I would not be lying if I say that this is the best Sherlock Holmes novel I’ve ever read, and that’s including the actual Sherlock Holmes novels written by Sir Arthur Conan Doyle. I have some thoughts about why this is, none moreso than ACD never seemed to love his characters as much as other people did, and the popularity and lovabilty of the character has maintained, even grown in some circles, in the one hundred years since he first appeared in the pages of Beeton’s Christmas Annual in 1887.
But also, I feel it’s important to say that novels weren’t really ACD’s strength. The only one that really holds up is The Hound of the Baskervilles. Short stories are really the way to go with the Holmes canon.

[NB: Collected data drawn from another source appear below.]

/-- A word of format B with a high argument byte other than zero is illegal. -/
theorem decode_formatB_error {op : Byte} {i : Byte → Instr} (format : ∀ arg, decodeFields op arg = formatB op arg i)
    {arg : Word} (mbz : arg.extractLsb' 8 8 ≠ (0 : Byte)) : ∃ e, decode (commandWord op arg) = .error e :=
  ⟨_, (decode_commandWord op arg).trans ((format arg).trans (if_neg mbz))⟩

/-- The argument of a command word is put into the low bits of the opcode's word (30_encoding.md R47). -/
theorem or_setWidth_eq_commandWord (op : Byte) (arg : Word) :
    commandWord op 0 ||| arg.setWidth 24 = commandWord op arg := by
  have low : arg.setWidth 24 = commandWord 0 arg := BitVec.setWidth_eq_append (by decide)
  calc commandWord op 0 ||| arg.setWidth 24
      = (op ||| 0) ++ (0 ||| arg) := by rw [low]; exact BitVec.or_append
    _ = commandWord op arg := congrArg₂ commandWord BitVec.or_zero BitVec.zero_or

/-- A byte operand in the low bits of the opcode's word. -/
theorem commandWord_byteArg (op b : Byte) : commandWord op 0 ||| b.setWidth 24 = commandWord op (byteArg b) := by
  rw [← or_setWidth_eq_commandWord op (byteArg b), byteArg, BitVec.setWidth_setWidth]
  simp

end Sys2Proof
end

section
/-! Proofs of the statements on the ChecksumEngine (40_checksum_engine.md): `crc_step` is linear over exclusive-or,
which gives the table form, the residue law and the injectivity laws; and the three commands, one at a time and in
a run. -/

namespace Sys2Proof.Machine

/-! ### The shifts -/

/-- A shift is linear: the polynomial comes in once if one of the bits shifted out is 1, and twice, or not at all, if
they are equal. -/
theorem crcShift_xor (p : Params) (x y : Word) : crcShift p (x ^^^ y) = crcShift p x ^^^ crcShift p y := by
  unfold crcShift
  rw [BitVec.getLsbD_xor, BitVec.ushiftRight_xor_distrib]
  cases x.getLsbD 0 <;> cases y.getLsbD 0
  · rfl
  · exact BitVec.xor_assoc _ _ _
  · show x >>> 1 ^^^ y >>> 1 ^^^ p.crcPoly = x >>> 1 ^^^ p.crcPoly ^^^ y >>> 1
    ac_rfl
  · show x >>> 1 ^^^ y >>> 1 = x >>> 1 ^^^ p.crcPoly ^^^ (y >>> 1 ^^^ p.crcPoly)
    rw [BitVec.xor_comm (y >>> 1), BitVec.xor_assoc, ← BitVec.xor_assoc p.crcPoly, BitVec.xor_self, BitVec.zero_xor]

theorem crcShifts_xor (p : Params) (k : Nat) (x y : Word) :
    crcShifts p k (x ^^^ y) = crcShifts p k x ^^^ crcShifts p k y := by
  induction k generalizing x y with
  | zero => rfl
  | succ k ih => rw [crcShifts, crcShift_xor, ih, ← crcShifts, ← crcShifts]

theorem crcShifts_eq_iterate (p : Params) (k : Nat) (t : Word) : crcShifts p k t = (crcShift p)^[k] t := by
  induction k generalizing t with
  | zero => rfl
  | succ k ih => exact ih _

/-- Where the `k` low bits are 0, nothing but zeros is shifted out of the register. -/
theorem crcShifts_of_low_zero (p : Params) {k : Nat} {t : Word} (low : ∀ i < k, t.getLsbD i = false) :
    crcShifts p k t = t >>> k := by
  induction k generalizing t with
  | zero => rw [crcShifts, BitVec.ushiftRight_zero]
  | succ k ih =>
    have first : crcShift p t = t >>> 1 := by rw [crcShift, low 0 (Nat.succ_pos k), if_neg Bool.false_ne_true]
    have others : ∀ i < k, (t >>> 1).getLsbD i = false := fun i lt => by
      rw [BitVec.getLsbD_ushiftRight]
      exact low (1 + i) (by omega)
    rw [crcShifts, first, ih others, Nat.add_comm, BitVec.shiftRight_add]

/-- A byte zero-extended has nothing in its high byte. -/
theorem zext16_ushiftRight_eight (b : Byte) : zext16 b >>> 8 = 0 := by
  apply BitVec.eq_of_toNat_eq
  have bound := b.isLt
  simp only [zext16, BitVec.toNat_ushiftRight, BitVec.toNat_setWidth, Nat.shiftRight_eq_div_pow]
  show b.toNat % 65536 / 256 = 0
  omega

/-- Eight shifts of a register whose low byte is cleared move its high byte down. -/
theorem crcShifts_eight_clear_lo8 (p : Params) (t : Word) : crcShifts p 8 (t ^^^ zext16 (lo8 t)) = t >>> 8 := by
  have low : ∀ i < 8, (t ^^^ zext16 (lo8 t)).getLsbD i = false := fun i lt => by
    simp [zext16, lo8, lt, show i < 16 by omega]
  rw [crcShifts_of_low_zero p low, BitVec.ushiftRight_xor_distrib, zext16_ushiftRight_eight]
  exact BitVec.xor_zero

/-- Eight shifts move the high byte down, and only the low byte meets the polynomial. -/
theorem crcShifts_eight (p : Params) (t : Word) : crcShifts p 8 t = t >>> 8 ^^^ crcShifts p 8 (zext16 (lo8 t)) := by
  rw [← crcShifts_eight_clear_lo8 p t, ← crcShifts_xor, BitVec.xor_assoc, BitVec.xor_self, BitVec.xor_zero]

/-- The top bit of the register after a shift is the bit shifted out: the polynomial's top bit is 1. -/
theorem crcShift_top (t : Word) : (crcShift Config.params t).getLsbD 15 = t.getLsbD 0 := by
  unfold crcShift
  cases t.getLsbD 0 <;> simp

/-- Only zero is shifted to zero: no 1 was shifted out, and the other bits are all there. -/
theorem eq_zero_of_crcShift_eq_zero {t : Word} (zero : crcShift Config.params t = 0) : t = 0 := by
  have out : t.getLsbD 0 = false := by
    rw [← crcShift_top, zero]
    rfl
  have rest : t >>> 1 = 0 := by rwa [crcShift, out, if_neg Bool.false_ne_true] at zero
  refine BitVec.eq_of_getLsbD_eq fun i _ => ?_
  cases i with
  | zero => exact out
  | succ i => simpa [Nat.add_comm] using congrArg (·.getLsbD i) rest

theorem crcShift_injective : Function.Injective (crcShift Config.params) := fun x y same =>
  BitVec.xor_eq_zero_iff.1 (eq_zero_of_crcShift_eq_zero (by rw [crcShift_xor, same, BitVec.xor_self]; rfl))
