-- ==== Sys2Proof/Machine/Maintenance.lean ====
section
/-! DEFINITION. The commands of the maintenance link (10), with what each does to the block that owns its state (06, 07, 08, 09). -/
namespace Sys2Proof.Machine

/-- FRAME_CUT_SHORT (10 R188): the frame error count advances up to 255; the bytes are discarded. -/
def execFrameCutShort (bytes : List Byte) (bits : Nat) (s : State) : Host.Outcome State Fault Refusal :=
  .next (
    if s.takesFrames && cutBeforeCommand bytes bits then
      s.setMaint { s.maint with
        frameErrors := if s.maint.frameErrors = 255 then s.maint.frameErrors else s.maint.frameErrors + 1 }
    else s)

/-- UNKNOWN_COMMAND (10 R190). -/
def execUnknownCommand (code : Byte) (s : State) : Host.Outcome State Fault Refusal :=
  .next (if s.takesFrames && (argBytes code).isNone then s.respond respUnknown [] else s)

/-- SSN_RISE_AFTER_RESET (10 R189): new frames are taken again; the partial frame is not counted. -/
def execSsnRiseAfterReset (s : State) : Host.Outcome State Fault Refusal :=
  .next (if s.rstn then s.setMaint { s.maint with awaitSsn := false } else s)

/-- STATUS (10 R195). -/
def execStatus (s : State) : Host.Outcome State Fault Refusal :=
  .next (if s.takesFrames then s.respond respOk s.statusRecord else s)

/-- RESULT (10 R193): the record is returned and result-ready is cleared, or NONE_PENDING. -/
def execResult (s : State) : Host.Outcome State Fault Refusal :=
  .next (
    if s.takesFrames then
      match s.maint.ready, s.maint.result with
      | true, some r => (s.respond respOk r.encode).setMaint { (s.respond respOk r.encode).maint with ready := false }
      | _, _ => s.respond respNonePending []
    else s)

/-- READ_MARKER_REPORT (10 R196). -/
def execReadMarkerReport (s : State) : Host.Outcome State Fault Refusal :=
  .next (if s.takesFrames then s.respond respOk s.control.report.encode else s)

/-- READ_FAULT (09 R177): the oldest record leaves the list with the overflow count and the records left; an emptied
list resets the overflow count. -/
def execReadFault (s : State) : Host.Outcome State Fault Refusal :=
  .next (
    if s.takesFrames then
      match s.faults.list with
      | [] => s.respond respNonePending []
      | r :: rest =>
        (s.setFaults { s.faults with
            list := rest, overflow := if rest.isEmpty then 0 else s.faults.overflow }).respond respOk
          (r.encode ++ [s.faults.overflow, BitVec.ofNat 8 rest.length])
    else s)

/-- READ_COUNTERS (09 R182). -/
def execReadCounters (s : State) : Host.Outcome State Fault Refusal :=
  .next (if s.takesFrames then s.respond respOk s.faults.counters.encode else s)

/-- CLEAR_COUNTERS (09 R183): the six counters and the frame error count become 0. -/
def execClearCounters (s : State) : Host.Outcome State Fault Refusal :=
  .next (
    if s.takesFrames then
      ((s.setCounters {}).setMaint { s.maint with frameErrors := 0 }).respond respOk []
    else s)

/-- SET_IRQ_MASK (07 R134): bit 0 FAULT, bit 1 DONE, the other bits ignored (10 R199). -/
def execSetIrqMask (mask : Byte) (s : State) : Host.Outcome State Fault Refusal :=
  .next (
    if s.takesFrames then
      (s.setFaults { s.faults with faultEnable := mask.getLsbD 0, doneEnable := mask.getLsbD 1 }).respond respOk []
    else s)

/-- READ_ACTIVE (07 R133). -/
def execReadActive (item : Byte) (s : State) : Host.Outcome State Fault Refusal :=
  .next (
    if s.takesFrames then
      if item.toNat < 9 then s.respond respOk (itemBytes (s.active.item item.toNat)) else s.respond respInvalid []
    else s)

/-- READ_SHADOW (07 R133). -/
def execReadShadow (item : Byte) (s : State) : Host.Outcome State Fault Refusal :=
  .next (
    if s.takesFrames then
      if item.toNat < 9 then s.respond respOk (itemBytes (s.shadow.item item.toNat)) else s.respond respInvalid []
    else s)

/-- WRITE_SHADOW (07 R131): INVALID before REFUSED_MODE; the item is stored whole, unchecked. -/
def execWriteShadow (item : Byte) (bytes : Item) (s : State) : Host.Outcome State Fault Refusal :=
  .next (
    if s.takesFrames then
      if 9 ≤ item.toNat then s.respond respInvalid []
      else if s.control.mode == .applying then s.respond respRefusedMode []
      else (s.setShadow (s.shadow.setItem item.toNat bytes)).respond respOk []
    else s)

/-- REVERT_SHADOW (07 R132). -/
def execRevertShadow (s : State) : Host.Outcome State Fault Refusal :=
  .next (
    if s.takesFrames then
      if s.control.mode == .applying then s.respond respRefusedMode []
      else (s.setShadow s.active).respond respOk []
    else s)

/-- A buffer is HELD. -/
def State.anyHeld (s : State) : Bool := s.drain.pb0.state == .held || s.drain.pb1.state == .held

/-- The acceptance of an APPLY (07 R138). -/
def State.acceptApply (s : State) : State :=
  ((s.setMaint { s.maint with slot := .apply }).setQueue s.queue.closeAll).changeMode .applying

/-- APPLY (07 R136): slot, result, mode, HELD buffers and the shadow set are tested in this order. -/
def execApply (s : State) : Host.Outcome State Fault Refusal :=
  .next (
    if s.takesFrames then
      match s.slotTest with
      | some code => s.respond code []
      | none =>
        if s.control.mode != .running then s.respond respRefusedMode []
        else if s.anyHeld then s.respond respRefusedHeld []
        else
          match s.shadow.firstBad with
          | some i => s.respond respInvalid [BitVec.ofNat 8 i]
          | none => (s.acceptApply.respond respOk []).endEvent
    else s)

/-- APPLY_COMPLETION (07 R138, R140): the event that follows an acceptance at which nothing was retained; otherwise the
last program's success completes the APPLY in its own event (log 11). -/
def execApplyCompletion (s : State) : Host.Outcome State Fault Refusal :=
  .next (if s.rstn && s.control.mode == .applying && s.nothingRetained then s.completeApply.endEvent else s)

/-- The modes in which FLUSH is accepted (07 R144). -/
def Mode.flushes : Mode → Bool
  | .running | .pfDrain | .pfDone | .resuming => true
  | .starting | .applying | .failed => false

/-- The acceptance of a FLUSH (07 R144): slot, mark, discard flag, and the OPEN entries close. -/
def State.acceptFlush (s : State) : State :=
  let s1 := s.setMaint { s.maint with slot := .flush }
  let s2 := s1.setControl { s1.control with flushMark := s.queue.counter, flushDiscard := false }
  s2.setQueue s2.queue.closeAll

/-- FLUSH (07 R144): it is judged at once, in the event of its acceptance. -/
def execFlush (s : State) : Host.Outcome State Fault Refusal :=
  .next (
    if s.takesFrames then
      match s.slotTest with
      | some code => s.respond code []
      | none =>
        if !s.control.mode.flushes then s.respond respRefusedMode []
        else (s.acceptFlush.respond respOk []).endEvent
    else s)

/-- FLUSH_COMPLETION (07 R145, R146): the FLUSH in the slot is judged.  Every event that can complete it judges it
itself (log 11). -/
def execFlushCompletion (s : State) : Host.Outcome State Fault Refusal :=
  .next (if s.rstn then s.judgeFlush else s)

/-- The buffer that an argument byte names (06 R113). -/
def bufArg (b : Byte) : Option Buf := if b = 0 then some .pb0 else if b = 1 then some .pb1 else none

/-- A HELD buffer becomes FILLED with fresh attempts (06 R113). -/
def State.retryBuffer (s : State) (b : Buf) : State :=
  s.setBuf b { s.buf b with state := .filled, attempts := 0, failure := none, waiters := {}, retried := true }

/-- RETRY_HELD (06 R113). -/
def execRetryHeld (buffer : Byte) (s : State) : Host.Outcome State Fault Refusal :=
  .next (
    if s.takesFrames then
      match bufArg buffer with
      | none => s.respond respInvalid []
      | some b =>
        if (s.buf b).state == .held then ((s.retryBuffer b).respond respOk []).endEvent else s.respond respNoHeld []
    else s)

/-- The release of a HELD buffer, in the steps of 06 R115; a FLUSH for which it was judged takes its discard flag (07 R146). -/
def State.releaseBuffer (s : State) (b : Buf) : State :=
  let x := s.buf b
  let s1 := if s.maint.slot == .flush && s.bufJudged x then s.setControl { s.control with flushDiscard := true } else s
  let s2 := s1.setBuf b .freed
  let s3 := if s2.drain.partner == some b then s2.setDrain { s2.drain with partner := none } else s2
  (s3.addFault
    { kind := .heldReleased, source := .maint, epoch := s.control.epoch, page := some x.page, seq := some x.firstSeq,
      retained := some false, detail := BitVec.ofNat 8 x.lines.length }).judgeApply

/-- RELEASE_HELD (06 R115): OK with the count of lines discarded, or NO_HELD. -/
def execReleaseHeld (buffer : Byte) (s : State) : Host.Outcome State Fault Refusal :=
  .next (
    if s.takesFrames then
      match bufArg buffer with
      | none => s.respond respInvalid []
      | some b =>
        if (s.buf b).state == .held then
          ((s.releaseBuffer b).respond respOk [BitVec.ofNat 8 (s.buf b).lines.length]).endEvent
        else s.respond respNoHeld []
    else s)

/-- REPROBE (08 R159): in FAILED the sequence starts again, or PF_DONE is entered while PFAILn is asserted. -/
def execReprobe (s : State) : Host.Outcome State Fault Refusal :=
  .next (
    if s.takesFrames then
      if s.control.mode == .failed then
        ((s.changeMode (if s.control.filtered then .pfDone else .starting)).respond respOk []).endEvent
      else s.respond respRefusedMode []
    else s)

end Sys2Proof.Machine
end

I knew Lyndsay Faye could do short stories because I read The Whole Art of Detection a couple years ago, and now I know she can sustain that awesomeness over the length of a novel. I’m not surprised, I knew she could write.
Anyway I’m rambling. This book was really good. It does justice to Holmes and Watson, Jack the Ripper, and being an exciting mystery novel all on its own, and even manages to provide some character development for Holmes, which can be tough because he’s such a stubborn character, and he’s so iconic.
Subtracting a star because I feel like it’s impossible to live up to the image of Jack the Ripper in popular culture, and half the allure of his “legend” is that no one knew who he was, and providing an answer is always a little bit dissatisfying because of that.